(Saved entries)
※ ※ ※

-- ==== Sys2Proof/Machine/Dispatch.lean ====
section
/-! DEFINITION. The dispatch: for every command the one meaning it has. -/

namespace Sys2Proof.Machine

/-- The effect of a command on everything but the queue of commands. -/
def exec (i : Instr) (s : State) : Host.Outcome State Fault Refusal :=
  match i with
  | .genericRegisterWrite m u w => Sys2Proof.Machine.execGenericRegisterWrite m u w s
  | .rcRead m u off size => Sys2Proof.Machine.execRcRead m u off size s
  | .absentUnitAccess l k addr size write => Sys2Proof.Machine.execAbsentUnitAccess l k addr size write s
  | .commitAbortedByReset b => Sys2Proof.Machine.execCommitAbortedByReset b s
  | .powerGood => Sys2Proof.Machine.execPowerGood s
  | .boot inp => Sys2Proof.Machine.execBoot inp s
  | .wdogRestart => Sys2Proof.Machine.execWdogRestart s
  | .refClockLost r => Sys2Proof.Machine.execRefClockLost r s
  | .flitReplay k => Sys2Proof.Machine.execFlitReplay k s
  | .crawlwayLinkFailed l other => Sys2Proof.Machine.execCrawlwayLinkFailed l other s
  | .linkFail l d => Sys2Proof.Machine.execLinkFail l d s
  | .echoTimeout l k point => Sys2Proof.Machine.execEchoTimeout l k point s
  | .kc64Instruction l k op regs => Sys2Proof.Machine.execKc64Instruction l k op regs s
  | .waitForEvent l k => Sys2Proof.Machine.execWaitForEvent l k s
  | .idleAdvance l k => Sys2Proof.Machine.execIdleAdvance l k s
  | .eventPoint l k => Sys2Proof.Machine.execEventPoint l k s
  | .agreedSetApply l k => Sys2Proof.Machine.execAgreedSetApply l k s
  | .strandTimerExpire l k t => Sys2Proof.Machine.execStrandTimerExpire l k t s
  | .publicationReceive l sender p => Sys2Proof.Machine.execPublicationReceive l sender p s
  | .pairClaimReceive l c => Sys2Proof.Machine.execPairClaimReceive l c s
  | .occurrenceLatch l d k o => Sys2Proof.Machine.execOccurrenceLatch l d k o s
  | .evSolo l k o => Sys2Proof.Machine.execEvSolo l k o s
  | .fstaleTimeout l => Sys2Proof.Machine.execFstaleTimeout l s
  | .fieldTripleReceive l t => Sys2Proof.Machine.execFieldTripleReceive l t s
  | .starveTimeout l k => Sys2Proof.Machine.execStarveTimeout l k s
  | .starveClaimReceive l sender k => Sys2Proof.Machine.execStarveClaimReceive l sender k s
  | .lateClaim l k point => Sys2Proof.Machine.execLateClaim l k point s
  | .lateClaimReceive l c => Sys2Proof.Machine.execLateClaimReceive l c s
  | .sqSend l k data => Sys2Proof.Machine.execSqSend l k data s
  | .sqCopyArrive l src dst m => Sys2Proof.Machine.execSqCopyArrive l src dst m s
  | .sqRxpop l k data => Sys2Proof.Machine.execSqRxpop l k data s
  | .epochMark l k => Sys2Proof.Machine.execEpochMark l k s
  | .swEventSet l k data => Sys2Proof.Machine.execSwEventSet l k data s
  | .evPendClear l k n data => Sys2Proof.Machine.execEvPendClear l k n data s
  | .tcfgCommitGo l k => Sys2Proof.Machine.execTcfgCommitGo l k s
  | .tcfgGoTimeout k => Sys2Proof.Machine.execTcfgGoTimeout k s
  | .beatSend l k => Sys2Proof.Machine.execBeatSend l k s
  | .beatArrive d l b ecc => Sys2Proof.Machine.execBeatArrive d l b ecc s
  | .voterSkewTimeout d k ordinal => Sys2Proof.Machine.execVoterSkewTimeout d k ordinal s
  | .beatRelease d k ecc => Sys2Proof.Machine.execBeatRelease d k ecc s
  | .readOncePerform d k ecc => Sys2Proof.Machine.execReadOncePerform d k ecc s
  | .rdTimeout l k => Sys2Proof.Machine.execRdTimeout l k s
  | .challengeBeatArrive d l k data => Sys2Proof.Machine.execChallengeBeatArrive d l k data s
  | .exclusionNoticeReceive l k repl c => Sys2Proof.Machine.execExclusionNoticeReceive l k repl c s
  | .splitNoticeReceive l k c => Sys2Proof.Machine.execSplitNoticeReceive l k c s
  | .fetchCopyArrive p k id l ue => Sys2Proof.Machine.execFetchCopyArrive p k id l ue s
  | .fetchSkewTimeout p k id => Sys2Proof.Machine.execFetchSkewTimeout p k id s
  | .broadcastWriteLand l w ue => Sys2Proof.Machine.execBroadcastWriteLand l w ue s
  | .scrubHashDone l k => Sys2Proof.Machine.execScrubHashDone l k s
  | .scrubCompare k => Sys2Proof.Machine.execScrubCompare k s
  | .restart k image received => Sys2Proof.Machine.execRestart k image received s
  | .rejoin k repl => Sys2Proof.Machine.execRejoin k repl s
  | .abandon k => Sys2Proof.Machine.execAbandon k s
  | .autoRejoinRequest k repl => Sys2Proof.Machine.execAutoRejoinRequest k repl s
  | .rejoinStart k => Sys2Proof.Machine.execRejoinStart k s
  | .copyPassEnd => Sys2Proof.Machine.execCopyPassEnd s
  | .rejoinHold => Sys2Proof.Machine.execRejoinHold s
  | .holdAck p => Sys2Proof.Machine.execHoldAck p s
  | .holdTimeout => Sys2Proof.Machine.execHoldTimeout s
  | .joinNotice => Sys2Proof.Machine.execJoinNotice s
  | .stallOver => Sys2Proof.Machine.execStallOver s
  | .laneRetire l c => Sys2Proof.Machine.execLaneRetire l c s
  | .faultLineAssert l c => Sys2Proof.Machine.execFaultLineAssert l c s
  | .memoryUe l loc addr => Sys2Proof.Machine.execMemoryUe l loc addr s
  | .patrolRead l f addr => Sys2Proof.Machine.execPatrolRead l f addr s
  | .debugAttach k repl => Sys2Proof.Machine.execDebugAttach k repl s
  | .debugRequest l k r => Sys2Proof.Machine.execDebugRequest l k r s
  | .dbgEnChange on => Sys2Proof.Machine.execDbgEnChange on s
  | .portLinkChange p port up => Sys2Proof.Machine.execPortLinkChange p port up s
  | .cycleStart p => Sys2Proof.Machine.execCycleStart p s
  | .cycleEndSync p => Sys2Proof.Machine.execCycleEndSync p s
  | .holdoverExpire p => Sys2Proof.Machine.execHoldoverExpire p s
  | .ownFrameSend p slot ue => Sys2Proof.Machine.execOwnFrameSend p slot ue s
  | .frameForward p port f ago residence => Sys2Proof.Machine.execFrameForward p port f ago residence s
  | .frameReceive p port f ago ue => Sys2Proof.Machine.execFrameReceive p port f ago ue s
  | .pathDropExpire p node => Sys2Proof.Machine.execPathDropExpire p node s
  | .modeRequest p k data => Sys2Proof.Machine.execModeRequest p k data s
  | .modeReqReceive p f => Sys2Proof.Machine.execModeReqReceive p f s
  | .modeExpired p => Sys2Proof.Machine.execModeExpired p s
  | .listenTimeout p => Sys2Proof.Machine.execListenTimeout p s
  | .backoffExpire p => Sys2Proof.Machine.execBackoffExpire p s
  | .idConflictClear p => Sys2Proof.Machine.execIdConflictClear p s
  | .inaugRecordExpire p => Sys2Proof.Machine.execInaugRecordExpire p s
  | .inaugViewStable p => Sys2Proof.Machine.execInaugViewStable p s
  | .linkDelaySend p => Sys2Proof.Machine.execLinkDelaySend p s
  | .linkDelayReceive p port f ago => Sys2Proof.Machine.execLinkDelayReceive p port f ago s
  | .linkDelayUpdate p port => Sys2Proof.Machine.execLinkDelayUpdate p port s
  | .linkDelayStale p port => Sys2Proof.Machine.execLinkDelayStale p port s
  | .ttCommitGo p => Sys2Proof.Machine.execTtCommitGo p s
  | .guardCommitReply p => Sys2Proof.Machine.execGuardCommitReply p s
  | .guardTimeout p => Sys2Proof.Machine.execGuardTimeout p s
  | .ttCommitTakeEffect p => Sys2Proof.Machine.execTtCommitTakeEffect p s
  | .guardCommitCheck p => Sys2Proof.Machine.execGuardCommitCheck p s
  | .guardFrameTap p port own f ago => Sys2Proof.Machine.execGuardFrameTap p port own f ago s
  | .guardCycleEnd p => Sys2Proof.Machine.execGuardCycleEnd p s
  | .guardListenTimeout p => Sys2Proof.Machine.execGuardListenTimeout p s
  | .guardHoldExpire p => Sys2Proof.Machine.execGuardHoldExpire p s
  | .guardTxAttempt p t => Sys2Proof.Machine.execGuardTxAttempt p t s
  | .guardLengthLimit p t lasted => Sys2Proof.Machine.execGuardLengthLimit p t lasted s
  | .guardReset p => Sys2Proof.Machine.execGuardReset p s
  | .guardFenceCommand p l => Sys2Proof.Machine.execGuardFenceCommand p l s
  | .tsqPop m p port => Sys2Proof.Machine.execTsqPop m p port s
  | .triggerFire p t => Sys2Proof.Machine.execTriggerFire p t s
  | .triggerWrite m p w => Sys2Proof.Machine.execTriggerWrite m p w s
  | .captureEdge p c e => Sys2Proof.Machine.execCaptureEdge p c e s
  | .dmaEnable m p ch => Sys2Proof.Machine.execDmaEnable m p ch s
  | .dmaDisable m p ch => Sys2Proof.Machine.execDmaDisable m p ch s
  | .resume m p ch => Sys2Proof.Machine.execResume m p ch s
  | .dmaDoorbell m p ch data => Sys2Proof.Machine.execDmaDoorbell m p ch data s
  | .descriptorStart p ch => Sys2Proof.Machine.execDescriptorStart p ch s
  | .descriptorComplete p ch => Sys2Proof.Machine.execDescriptorComplete p ch s
  | .dmaBusTimeout p k id l => Sys2Proof.Machine.execDmaBusTimeout p k id l s
  | .quiesceRequest p domain => Sys2Proof.Machine.execQuiesceRequest p domain s
  | .quiesceAck p => Sys2Proof.Machine.execQuiesceAck p s
  | .quiesceTimeout p => Sys2Proof.Machine.execQuiesceTimeout p s
  | .quiesceRelease p => Sys2Proof.Machine.execQuiesceRelease p s
  | .gwCommitGo p => Sys2Proof.Machine.execGwCommitGo p s
  | .gwCommitTakeEffect p => Sys2Proof.Machine.execGwCommitTakeEffect p s
  | .pduArrival p pdu payload => Sys2Proof.Machine.execPduArrival p pdu payload s
  | .pduExchange p pdu => Sys2Proof.Machine.execPduExchange p pdu s
  | .gwSwDataWrite k p w => Sys2Proof.Machine.execGwSwDataWrite k p w s
  | .gwSwPub k p data => Sys2Proof.Machine.execGwSwPub k p data s
  | .gwEventProcess p second => Sys2Proof.Machine.execGwEventProcess p second s
  | .gwFreshnessScan p e => Sys2Proof.Machine.execGwFreshnessScan p e s
  | .gwEcc p corrected eng0 eng1 => Sys2Proof.Machine.execGwEcc p corrected eng0 eng1 s
  | .rrRequest k p lo hi => Sys2Proof.Machine.execRrRequest k p lo hi s
  | .rrServe p => Sys2Proof.Machine.execRrServe p s
  | .rrResponseReceive p payload => Sys2Proof.Machine.execRrResponseReceive p payload s
  | .rrTimeout p k tag => Sys2Proof.Machine.execRrTimeout p k tag s
  | .rrFree k p data => Sys2Proof.Machine.execRrFree k p data s
  | .rrDiscard p k tag => Sys2Proof.Machine.execRrDiscard p k tag s
  | .canModeWrite m p second data => Sys2Proof.Machine.execCanModeWrite m p second data s
  | .recover m p second => Sys2Proof.Machine.execRecover m p second s
  | .canRecoveryDone p second => Sys2Proof.Machine.execCanRecoveryDone p second s
  | .canFrameReceive p second e => Sys2Proof.Machine.execCanFrameReceive p second e s
  | .canTransmit p second e => Sys2Proof.Machine.execCanTransmit p second e s
  | .werrPop m d q => Sys2Proof.Machine.execWerrPop m d q s
  | .fieldSample raw => Sys2Proof.Machine.execFieldSample raw s
  | .fdCommitGo => Sys2Proof.Machine.execFdCommitGo s
  | .channelSelfTest ch pass => Sys2Proof.Machine.execChannelSelfTest ch pass s
  | .triggerAnnounce p ahead => Sys2Proof.Machine.execTriggerAnnounce p ahead s
  | .triggerFallback action => Sys2Proof.Machine.execTriggerFallback action s
  | .outputUpdateInstant p => Sys2Proof.Machine.execOutputUpdateInstant p s
  | .doCmdBeat l k ordinal data => Sys2Proof.Machine.execDoCmdBeat l k ordinal data s
  | .outVerifyDelayExpire n => Sys2Proof.Machine.execOutVerifyDelayExpire n s
  | .offPulseStart n => Sys2Proof.Machine.execOffPulseStart n s
  | .offPulseEnd n => Sys2Proof.Machine.execOffPulseEnd n s
  | .overcurrent n => Sys2Proof.Machine.execOvercurrent n s
  | .groupOvercurrent second => Sys2Proof.Machine.execGroupOvercurrent second s
  | .thermal n => Sys2Proof.Machine.execThermal n s
  | .doFaultClear k data => Sys2Proof.Machine.execDoFaultClear k data s
  | .fieldSupplyChange second present => Sys2Proof.Machine.execFieldSupplyChange second present s
  | .aiConversionStart trigger raw => Sys2Proof.Machine.execAiConversionStart trigger raw s
  | .aiDone => Sys2Proof.Machine.execAiDone s
  | .cosPop k => Sys2Proof.Machine.execCosPop k s
  | .leaseFrameReceive p port own f ago => Sys2Proof.Machine.execLeaseFrameReceive p port own f ago s
  | .leaseCycleStart p => Sys2Proof.Machine.execLeaseCycleStart p s
  | .leaseCycleEnd p => Sys2Proof.Machine.execLeaseCycleEnd p s
  | .leaseUnqualified p => Sys2Proof.Machine.execLeaseUnqualified p s
  | .armLease p k => Sys2Proof.Machine.execArmLease p k s
  | .disarm p k => Sys2Proof.Machine.execDisarm p k s
  | .release p k => Sys2Proof.Machine.execRelease p k s
  | .modHeldChange => Sys2Proof.Machine.execModHeldChange s
  | .leaseStateSample p => Sys2Proof.Machine.execLeaseStateSample p s
  | .mbTxword m n far data => Sys2Proof.Machine.execMbTxword m n far data s
  | .mbTxdb m n far data => Sys2Proof.Machine.execMbTxdb m n far data s
  | .mbRxpop m n far data => Sys2Proof.Machine.execMbRxpop m n far data s
  | .mbRxdbClear m n far data => Sys2Proof.Machine.execMbRxdbClear m n far data s
  | .mbRxmaskWrite m n far data => Sys2Proof.Machine.execMbRxmaskWrite m n far data s
  | .rxReset m n far => Sys2Proof.Machine.execRxReset m n far s
  | .txReset m n far => Sys2Proof.Machine.execTxReset m n far s
  | .smLockRead inp readers => Sys2Proof.Machine.execSmLockRead inp readers s
  | .smRelease m inp data => Sys2Proof.Machine.execSmRelease m inp data s
  | .smForce m data => Sys2Proof.Machine.execSmForce m data s
  | .info h => Sys2Proof.Machine.execInfo h s
  | .nonce h value => Sys2Proof.Machine.execNonce h value s
  | .auth h slot key sig => Sys2Proof.Machine.execAuth h slot key sig s
  | .logRead h first count => Sys2Proof.Machine.execLogRead h first count s
  | .identRead h address => Sys2Proof.Machine.execIdentRead h address s
  | .stageBegin h length crc => Sys2Proof.Machine.execStageBegin h length crc s
  | .stageData h offset bytes => Sys2Proof.Machine.execStageData h offset bytes s
  | .stageEnd h => Sys2Proof.Machine.execStageEnd h s
  | .arm h t => Sys2Proof.Machine.execArm h t s
  | .cancel h => Sys2Proof.Machine.execCancel h s
  | .revert h => Sys2Proof.Machine.execRevert h s
  | .reboot h => Sys2Proof.Machine.execReboot h s
  | .debugAuth h minutes => Sys2Proof.Machine.execDebugAuth h minutes s
  | .debugRevoke h => Sys2Proof.Machine.execDebugRevoke h s
  | .updateRejected => Sys2Proof.Machine.execUpdateRejected s
  | .sessionExpire => Sys2Proof.Machine.execSessionExpire s
  | .debugAuthExpire => Sys2Proof.Machine.execDebugAuthExpire s
  | .updActivated => Sys2Proof.Machine.execUpdActivated s
  | .veto k => Sys2Proof.Machine.execVeto k s
  | .confirm k => Sys2Proof.Machine.execConfirm k s
  | .successfulBoot => Sys2Proof.Machine.execSuccessfulBoot s
  | .supplyInterruption => Sys2Proof.Machine.execSupplyInterruption s
  | .supplyReturn => Sys2Proof.Machine.execSupplyReturn s
  | .holdupExhausted => Sys2Proof.Machine.execHoldupExhausted s
  | .governorReading l r => Sys2Proof.Machine.execGovernorReading l r s
  | .govLimitRaise l => Sys2Proof.Machine.execGovLimitRaise l s
  | .govLimitReceive l v => Sys2Proof.Machine.execGovLimitReceive l v s
  | .stepRaise l => Sys2Proof.Machine.execStepRaise l s
  | .dsCeilWrite k writer data => Sys2Proof.Machine.execDsCeilWrite k writer data s
  | .dsPlanWrite l data => Sys2Proof.Machine.execDsPlanWrite l data s
  | .plannerSample lanes ports => Sys2Proof.Machine.execPlannerSample lanes ports s
  | .plannerReplan predicted => Sys2Proof.Machine.execPlannerReplan predicted s
  | .marginDailyRecord => Sys2Proof.Machine.execMarginDailyRecord s
  | .refClockRestored p => Sys2Proof.Machine.execRefClockRestored p s
  | .networkTimeTimeout l p => Sys2Proof.Machine.execNetworkTimeTimeout l p s

end Sys2Proof.Machine
end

※ ※ ※

§ **What you will do**:
Scan the data for the word "ordinal" and copy every line where it shows up.

§ **Expected answer**:
  | .voterSkewTimeout d k ordinal => Sys2Proof.Machine.execVoterSkewTimeout d k ordinal s
  | .doCmdBeat l k ordinal data => Sys2Proof.Machine.execDoCmdBeat l k ordinal data s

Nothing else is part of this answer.